Start of GIVEN ENTRIES
/-! `State.setTile` -/

@[simp] theorem State.setTile_pending (u : Nat) (x : Tile) : (s.setTile u x).pending = s.pending := rfl
@[simp] theorem State.setTile_regs (u : Nat) (x : Tile) : (s.setTile u x).regs = s.regs := rfl
@[simp] theorem State.setTile_shadow (u : Nat) (x : Tile) : (s.setTile u x).shadow = s.shadow := rfl
@[simp] theorem State.setTile_shadowNext (u : Nat) (x : Tile) : (s.setTile u x).shadowNext = s.shadowNext := rfl
@[simp] theorem State.setTile_latch (u : Nat) (x : Tile) : (s.setTile u x).latch = s.latch := rfl
@[simp] theorem State.setTile_staged (u : Nat) (x : Tile) : (s.setTile u x).staged = s.staged := rfl
@[simp] theorem State.setTile_fresh (u : Nat) (x : Tile) : (s.setTile u x).fresh = s.fresh := rfl
@[simp] theorem State.setTile_claimed (u : Nat) (x : Tile) : (s.setTile u x).claimed = s.claimed := rfl
@[simp] theorem State.setTile_refused (u : Nat) (x : Tile) : (s.setTile u x).refused = s.refused := rfl
@[simp] theorem State.setTile_read (u : Nat) (x : Tile) : (s.setTile u x).read = s.read := rfl
@[simp] theorem State.setTile_time (u : Nat) (x : Tile) : (s.setTile u x).time = s.time := rfl
@[simp] theorem State.setTile_hold (u : Nat) (x : Tile) : (s.setTile u x).hold = s.hold := rfl
@[simp] theorem State.setTile_sched (u : Nat) (x : Tile) : (s.setTile u x).sched = s.sched := rfl
@[simp] theorem State.setTile_host (u : Nat) (x : Tile) : (s.setTile u x).host = s.host := rfl
@[simp] theorem State.setTile_results (u : Nat) (x : Tile) : (s.setTile u x).results = s.results := rfl
@[simp] theorem State.setTile_mem (u : Nat) (x : Tile) : (s.setTile u x).mem = s.mem := rfl
@[simp] theorem State.setTile_cast (u : Nat) (x : Tile) : (s.setTile u x).cast = s.cast := rfl
@[simp] theorem State.setTile_ctxs (u : Nat) (x : Tile) : (s.setTile u x).ctxs = s.ctxs := rfl
@[simp] theorem State.setTile_sites (u : Nat) (x : Tile) : (s.setTile u x).sites = s.sites := rfl
@[simp] theorem State.setTile_chans (u : Nat) (x : Tile) : (s.setTile u x).chans = s.chans := rfl
@[simp] theorem State.setTile_wfss (u : Nat) (x : Tile) : (s.setTile u x).wfss = s.wfss := rfl
@[simp] theorem State.setTile_awgs (u : Nat) (x : Tile) : (s.setTile u x).awgs = s.awgs := rfl
@[simp] theorem State.setTile_acqs (u : Nat) (x : Tile) : (s.setTile u x).acqs = s.acqs := rfl
@[simp] theorem State.setTile_tdcs (u : Nat) (x : Tile) : (s.setTile u x).tdcs = s.tdcs := rfl
@[simp] theorem State.setTile_slices (u : Nat) (x : Tile) : (s.setTile u x).slices = s.slices := rfl
@[simp] theorem State.setTile_adcs (u : Nat) (x : Tile) : (s.setTile u x).adcs = s.adcs := rfl
@[simp] theorem State.setTile_mons (u : Nat) (x : Tile) : (s.setTile u x).mons = s.mons := rfl
@[simp] theorem State.setTile_trips (u : Nat) (x : Tile) : (s.setTile u x).trips = s.trips := rfl
@[simp] theorem State.setTile_cal (u : Nat) (x : Tile) : (s.setTile u x).cal = s.cal := rfl
@[simp] theorem State.setTile_nv (u : Nat) (x : Tile) : (s.setTile u x).nv = s.nv := rfl
@[simp] theorem State.setTile_loads (u : Nat) (x : Tile) : (s.setTile u x).loads = s.loads := rfl
@[simp] theorem State.setTile_fw (u : Nat) (x : Tile) : (s.setTile u x).fw = s.fw := rfl
@[simp] theorem State.setTile_start (u : Nat) (x : Tile) : (s.setTile u x).start = s.start := rfl
@[simp] theorem State.setTile_way (u : Nat) (x : Tile) : (s.setTile u x).way = s.way := rfl
@[simp] theorem State.setTile_chks (u : Nat) (x : Tile) : (s.setTile u x).chks = s.chks := rfl
@[simp] theorem State.setTile_therm (u : Nat) (x : Tile) : (s.setTile u x).therm = s.therm := rfl
@[simp] theorem State.setTile_cvy (u : Nat) (x : Tile) : (s.setTile u x).cvy = s.cvy := rfl
@[simp] theorem State.setTile_tap (u : Nat) (x : Tile) : (s.setTile u x).tap = s.tap := rfl
@[simp] theorem State.setTile_touch (u : Nat) (x : Tile) : (s.setTile u x).touch = s.touch := rfl
@[simp] theorem State.setTile_yardDown (u : Nat) (x : Tile) : (s.setTile u x).yardDown = s.yardDown := rfl
@[simp] theorem State.setTile_opens (u : Nat) (x : Tile) : (s.setTile u x).opens = s.opens := rfl

/-! `State.setChk` -/

@[simp] theorem State.setChk_pending (u : Nat) (x : ChkUnit) : (s.setChk u x).pending = s.pending := rfl
@[simp] theorem State.setChk_regs (u : Nat) (x : ChkUnit) : (s.setChk u x).regs = s.regs := rfl
@[simp] theorem State.setChk_shadow (u : Nat) (x : ChkUnit) : (s.setChk u x).shadow = s.shadow := rfl
@[simp] theorem State.setChk_shadowNext (u : Nat) (x : ChkUnit) : (s.setChk u x).shadowNext = s.shadowNext := rfl
@[simp] theorem State.setChk_latch (u : Nat) (x : ChkUnit) : (s.setChk u x).latch = s.latch := rfl
@[simp] theorem State.setChk_staged (u : Nat) (x : ChkUnit) : (s.setChk u x).staged = s.staged := rfl
@[simp] theorem State.setChk_fresh (u : Nat) (x : ChkUnit) : (s.setChk u x).fresh = s.fresh := rfl
@[simp] theorem State.setChk_claimed (u : Nat) (x : ChkUnit) : (s.setChk u x).claimed = s.claimed := rfl
@[simp] theorem State.setChk_refused (u : Nat) (x : ChkUnit) : (s.setChk u x).refused = s.refused := rfl
@[simp] theorem State.setChk_read (u : Nat) (x : ChkUnit) : (s.setChk u x).read = s.read := rfl
@[simp] theorem State.setChk_time (u : Nat) (x : ChkUnit) : (s.setChk u x).time = s.time := rfl
@[simp] theorem State.setChk_hold (u : Nat) (x : ChkUnit) : (s.setChk u x).hold = s.hold := rfl
@[simp] theorem State.setChk_sched (u : Nat) (x : ChkUnit) : (s.setChk u x).sched = s.sched := rfl
@[simp] theorem State.setChk_host (u : Nat) (x : ChkUnit) : (s.setChk u x).host = s.host := rfl
@[simp] theorem State.setChk_results (u : Nat) (x : ChkUnit) : (s.setChk u x).results = s.results := rfl
@[simp] theorem State.setChk_mem (u : Nat) (x : ChkUnit) : (s.setChk u x).mem = s.mem := rfl
@[simp] theorem State.setChk_cast (u : Nat) (x : ChkUnit) : (s.setChk u x).cast = s.cast := rfl
@[simp] theorem State.setChk_tiles (u : Nat) (x : ChkUnit) : (s.setChk u x).tiles = s.tiles := rfl
@[simp] theorem State.setChk_ctxs (u : Nat) (x : ChkUnit) : (s.setChk u x).ctxs = s.ctxs := rfl
@[simp] theorem State.setChk_sites (u : Nat) (x : ChkUnit) : (s.setChk u x).sites = s.sites := rfl
@[simp] theorem State.setChk_chans (u : Nat) (x : ChkUnit) : (s.setChk u x).chans = s.chans := rfl
@[simp] theorem State.setChk_wfss (u : Nat) (x : ChkUnit) : (s.setChk u x).wfss = s.wfss := rfl
@[simp] theorem State.setChk_awgs (u : Nat) (x : ChkUnit) : (s.setChk u x).awgs = s.awgs := rfl
@[simp] theorem State.setChk_acqs (u : Nat) (x : ChkUnit) : (s.setChk u x).acqs = s.acqs := rfl
@[simp] theorem State.setChk_tdcs (u : Nat) (x : ChkUnit) : (s.setChk u x).tdcs = s.tdcs := rfl
@[simp] theorem State.setChk_slices (u : Nat) (x : ChkUnit) : (s.setChk u x).slices = s.slices := rfl
@[simp] theorem State.setChk_adcs (u : Nat) (x : ChkUnit) : (s.setChk u x).adcs = s.adcs := rfl
@[simp] theorem State.setChk_mons (u : Nat) (x : ChkUnit) : (s.setChk u x).mons = s.mons := rfl
@[simp] theorem State.setChk_trips (u : Nat) (x : ChkUnit) : (s.setChk u x).trips = s.trips := rfl
@[simp] theorem State.setChk_cal (u : Nat) (x : ChkUnit) : (s.setChk u x).cal = s.cal := rfl
@[simp] theorem State.setChk_nv (u : Nat) (x : ChkUnit) : (s.setChk u x).nv = s.nv := rfl
@[simp] theorem State.setChk_loads (u : Nat) (x : ChkUnit) : (s.setChk u x).loads = s.loads := rfl
@[simp] theorem State.setChk_fw (u : Nat) (x : ChkUnit) : (s.setChk u x).fw = s.fw := rfl
@[simp] theorem State.setChk_start (u : Nat) (x : ChkUnit) : (s.setChk u x).start = s.start := rfl
@[simp] theorem State.setChk_way (u : Nat) (x : ChkUnit) : (s.setChk u x).way = s.way := rfl
@[simp] theorem State.setChk_therm (u : Nat) (x : ChkUnit) : (s.setChk u x).therm = s.therm := rfl
@[simp] theorem State.setChk_cvy (u : Nat) (x : ChkUnit) : (s.setChk u x).cvy = s.cvy := rfl
@[simp] theorem State.setChk_tap (u : Nat) (x : ChkUnit) : (s.setChk u x).tap = s.tap := rfl
@[simp] theorem State.setChk_touch (u : Nat) (x : ChkUnit) : (s.setChk u x).touch = s.touch := rfl
@[simp] theorem State.setChk_yardDown (u : Nat) (x : ChkUnit) : (s.setChk u x).yardDown = s.yardDown := rfl
@[simp] theorem State.setChk_opens (u : Nat) (x : ChkUnit) : (s.setChk u x).opens = s.opens := rfl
End of GIVEN ENTRIES
§ YOUR INSTRUCTIONS: Start at the first line of the data above. Stop after the line containing "(s.setTile u x).results = s.results := rfl", reproducing each line exactly and adding nothing.

§ COMPLETED TASK:
/-! `State.setTile` -/

@[simp] theorem State.setTile_pending (u : Nat) (x : Tile) : (s.setTile u x).pending = s.pending := rfl
@[simp] theorem State.setTile_regs (u : Nat) (x : Tile) : (s.setTile u x).regs = s.regs := rfl
@[simp] theorem State.setTile_shadow (u : Nat) (x : Tile) : (s.setTile u x).shadow = s.shadow := rfl
@[simp] theorem State.setTile_shadowNext (u : Nat) (x : Tile) : (s.setTile u x).shadowNext = s.shadowNext := rfl
@[simp] theorem State.setTile_latch (u : Nat) (x : Tile) : (s.setTile u x).latch = s.latch := rfl
@[simp] theorem State.setTile_staged (u : Nat) (x : Tile) : (s.setTile u x).staged = s.staged := rfl
@[simp] theorem State.setTile_fresh (u : Nat) (x : Tile) : (s.setTile u x).fresh = s.fresh := rfl
@[simp] theorem State.setTile_claimed (u : Nat) (x : Tile) : (s.setTile u x).claimed = s.claimed := rfl
@[simp] theorem State.setTile_refused (u : Nat) (x : Tile) : (s.setTile u x).refused = s.refused := rfl
@[simp] theorem State.setTile_read (u : Nat) (x : Tile) : (s.setTile u x).read = s.read := rfl
@[simp] theorem State.setTile_time (u : Nat) (x : Tile) : (s.setTile u x).time = s.time := rfl
@[simp] theorem State.setTile_hold (u : Nat) (x : Tile) : (s.setTile u x).hold = s.hold := rfl
@[simp] theorem State.setTile_sched (u : Nat) (x : Tile) : (s.setTile u x).sched = s.sched := rfl
@[simp] theorem State.setTile_host (u : Nat) (x : Tile) : (s.setTile u x).host = s.host := rfl
@[simp] theorem State.setTile_results (u : Nat) (x : Tile) : (s.setTile u x).results = s.results := rfl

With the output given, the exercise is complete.